All that should be output is the block of lines below from the line with "obtain ⟨h0, h1, h2⟩ := check3 hwf" to the line with "have m0 : modsOf (modByte (fs.toNat", both included, exactly as written.
BEGIN Data to process
theorem red (g : Guard) (a : Reg) (b : Src) (fs : Bool) (op : AtomOp) (o : MemOrder) (sc : Scope) (sp : Space3) :
    Statement (.red g a b fs op o sc sp) := ofFields rfl <| by
  intro hwf f hf
  obtain ⟨h0, h1, h2⟩ := check3 hwf
  cases hf
  have := fs.toNat_lt
  have := AtomOp_code_lt op
  have m0 : modsOf (modByte (fs.toNat * 128 + op.code * 4)) 0 2 = 0 := by rw [modsOf_modByte (by omega)]; omega
  have m1 : modsOf (modByte (fs.toNat * 128 + op.code * 4)) 2 5 = op.code := by rw [modsOf_modByte (by omega)]; omega
  have m2 : modsOf (modByte (fs.toNat * 128 + op.code * 4)) 7 1 = fs.toNat := by rw [modsOf_modByte (by omega)]; omega
  have := MemOrder_code_lt o
  have := Scope_code_lt sc
  have := Space3_code_lt sp
  have c0 : (o.code * 32 + sc.code * 4 + sp.code) % 1024 = o.code * 32 + sc.code * 4 + sp.code := by omega
  have c1 : o.code * 32 + sc.code * 4 + sp.code < 128 := by omega
  have c2 : (o.code * 32 + sc.code * 4 + sp.code) / 4 % 8 = sc.code := by omega
  have c3 : (o.code * 32 + sc.code * 4 + sp.code) % 4 = sp.code := by omega
  have c4 : (o.code * 32 + sc.code * 4 + sp.code) / 32 % 4 = o.code := by omega
  simp at h0 h1 h2
  simp [decode64, decodeMemory, encB, enc64, F64.zeros, F64.bit, F64.guard, F64.ra, req, h0, h1, h2, m0, m1, m2, c0, c1,
    c2, c3, c4]

theorem fence (g : Guard) (sc : Scope) (k : FenceKind) : Statement (.fence g sc k) := ofFields rfl <| by
  intro hwf f hf
  cases hf
  have := Scope_code_lt sc
  have := FenceKind_code_lt k
  have m0 : modsOf (modByte (sc.code * 16 + k.code * 4)) 0 2 = 0 := by rw [modsOf_modByte (by omega)]; omega
  have m1 : modsOf (modByte (sc.code * 16 + k.code * 4)) 2 2 = k.code := by rw [modsOf_modByte (by omega)]; omega
  have m2 : modsOf (modByte (sc.code * 16 + k.code * 4)) 4 3 = sc.code := by rw [modsOf_modByte (by omega)]; omega
  have m3 : modsOf (modByte (sc.code * 16 + k.code * 4)) 7 1 = 0 := by rw [modsOf_modByte (by omega)]; omega
  simp [decode64, decodeMemory, enc64, F64.bare, F64.zeros, F64.guard, req, m0, m1, m2, m3]

theorem pref (g : Guard) (a : Reg) (o : MemOff) (lv : Bool) : Statement (.pref g a o lv) := ofFields rfl <| by
  intro hwf f hf
  cases o <;> cases hf
  · have := lv.toNat_lt
    have m0 : modsOf (modByte (lv.toNat * 4)) 0 2 = 0 := by rw [modsOf_modByte (by omega)]; omega
    have m1 : modsOf (modByte (lv.toNat * 4)) 2 1 = lv.toNat := by rw [modsOf_modByte (by omega)]; omega
    have m2 : modsOf (modByte (lv.toNat * 4)) 3 5 = 0 := by rw [modsOf_modByte (by omega)]; omega
    simp [decode64, decodeMemory, encMem, enc64, F64.zeros, F64.bit, F64.guard, F64.ra, req, m0, m1, m2]
  · have := lv.toNat_lt
    have m0 : modsOf (modByte (lv.toNat * 4)) 0 2 = 0 := by rw [modsOf_modByte (by omega)]; omega
    have m1 : modsOf (modByte (lv.toNat * 4)) 2 1 = lv.toNat := by rw [modsOf_modByte (by omega)]; omega
    have m2 : modsOf (modByte (lv.toNat * 4)) 3 5 = 0 := by rw [modsOf_modByte (by omega)]; omega
    simp [decode64, decodeMemory, encMem, enc64, F64.zeros, F64.bit, F64.guard, F64.ra, req, m0, m1, m2]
END Data to process
Your response ::
  obtain ⟨h0, h1, h2⟩ := check3 hwf
  cases hf
  have := fs.toNat_lt
  have := AtomOp_code_lt op
  have m0 : modsOf (modByte (fs.toNat * 128 + op.code * 4)) 0 2 = 0 := by rw [modsOf_modByte (by omega)]; omega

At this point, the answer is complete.